— Collected data entries —
Content starts
/-- /RESET falls: no access, nothing driven, /WAIT and /INT released, the memory pins IDLE with no word on the
data pins, MCKE and MCLK low; a byte of memory changes only if a store that was cut off marks it, and then to
that store's byte. -/
def Obligations.PinResetCutsOperationsOff : Prop :=
  ∀ s : State, (s.resetLow = true → exec .pinReset s = .next s) ∧
    (s.resetLow = true → s.dataPins = none) ∧
    (s.resetLow = false → MemoryCanonical s →
      ∃ t, exec .pinReset s = .next t ∧ t.resetLow = true ∧ t.accessCanBegin = false ∧
        t.dataLines = none ∧ t.waitAsserted = false ∧ t.intAsserted = false ∧ t.mcke = false ∧ t.mclkRuns = false ∧
        t.pins.command = CommandPins.idle ∧ t.pins.words = [] ∧ t.dataPins = none ∧ t.pending = s.pending ∧
        ∀ a : Nat, Memory.read t.memory a = Memory.read s.memory a ∨
          ∃ (b : BankId) (o : OwnerRecord) (k : Fin 16), s.seq.banks[b].cutStore = some o ∧
            a = o.line + k.val ∧ o.mask.getLsbD k.val = true ∧
            Memory.read t.memory a = (s.bytesOf o.slot)[k])

/-- /RESET rises: every block takes its pin-reset values. The slots are FREE with their bytes kept, the claim
list is empty and the first search starts at stream 0; memory keeps its bytes. -/
def Obligations.PinResetReleaseGivesResetValues : Prop :=
  (cyclicAfter (8 : Fin 9)).head? = some 0 ∧
  ∀ s : State, (s.resetLow = false → exec .pinResetRelease s = .next s) ∧
    (s.resetLow = true →
      ∃ t, exec .pinResetRelease s = .next t ∧
        t = { State.reset with
              pending := s.pending, pool := { State.reset.pool with slots := t.pool.slots },
              memory := s.memory, draws := s.draws } ∧
        (∀ k : SlotId, t.pool.slots[k].owner = .free ∧ t.bytesOf k = s.bytesOf k) ∧
        t.pool.freeCount = 48 ∧ (∀ c : Fin 9, t.pool.claims[c] = none) ∧ t.pool.grantPos = 8 ∧
        t.pins.command = CommandPins.idle ∧
        (∀ b : BankId, t.seq.banks[b].owner = none ∧ t.seq.banks[b].state = .closed))

/-! ### The register window -/

/-- The rows that are bus accesses and the accesses themselves agree in both directions, and so do the
positions and the address lines. -/
def Obligations.AccessRowsDecodeAndEncode : Prop :=
  (∀ (i : Instr) (p : Position) (a : Access), i.wellFormed = true → busAccessOf i = some (p, a) →
    rowOfAccess p a = i) ∧
  (∀ (p : Position) (a : Access), (rowOfAccess p a).wellFormed = true ∧ busAccessOf (rowOfAccess p a) = some (p, a)) ∧
  (∀ p : Position, positionOf (addressOf p) = p) ∧
  ∀ a : BitVec 6, addressOf (positionOf a) = a

/-- A row that is a bus access is that access, and it does nothing while /RESET is low or a cycle is
stretched (a command then is no access; log entry 3). -/
def Obligations.RowsAreBusAccessesThatMayBeHeldOff : Prop :=
  ∀ (i : Instr) (p : Position) (a : Access) (s : State), busAccessOf i = some (p, a) →
    exec i s = .next (busAccess p a s) ∧
    ((s.resetLow = true ∨ s.waitAsserted = true) → exec i s = .next s)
Content ends
Look through the data above and return exactly the lines from the one that contains "(∀ (p : Position)" to the one that contains "stretched (a command", inclusive, with nothing else.

  (∀ (p : Position) (a : Access), (rowOfAccess p a).wellFormed = true ∧ busAccessOf (rowOfAccess p a) = some (p, a)) ∧
  (∀ p : Position, positionOf (addressOf p) = p) ∧
  ∀ a : BitVec 6, addressOf (positionOf a) = a

/-- A row that is a bus access is that access, and it does nothing while /RESET is low or a cycle is
stretched (a command then is no access; log entry 3). -/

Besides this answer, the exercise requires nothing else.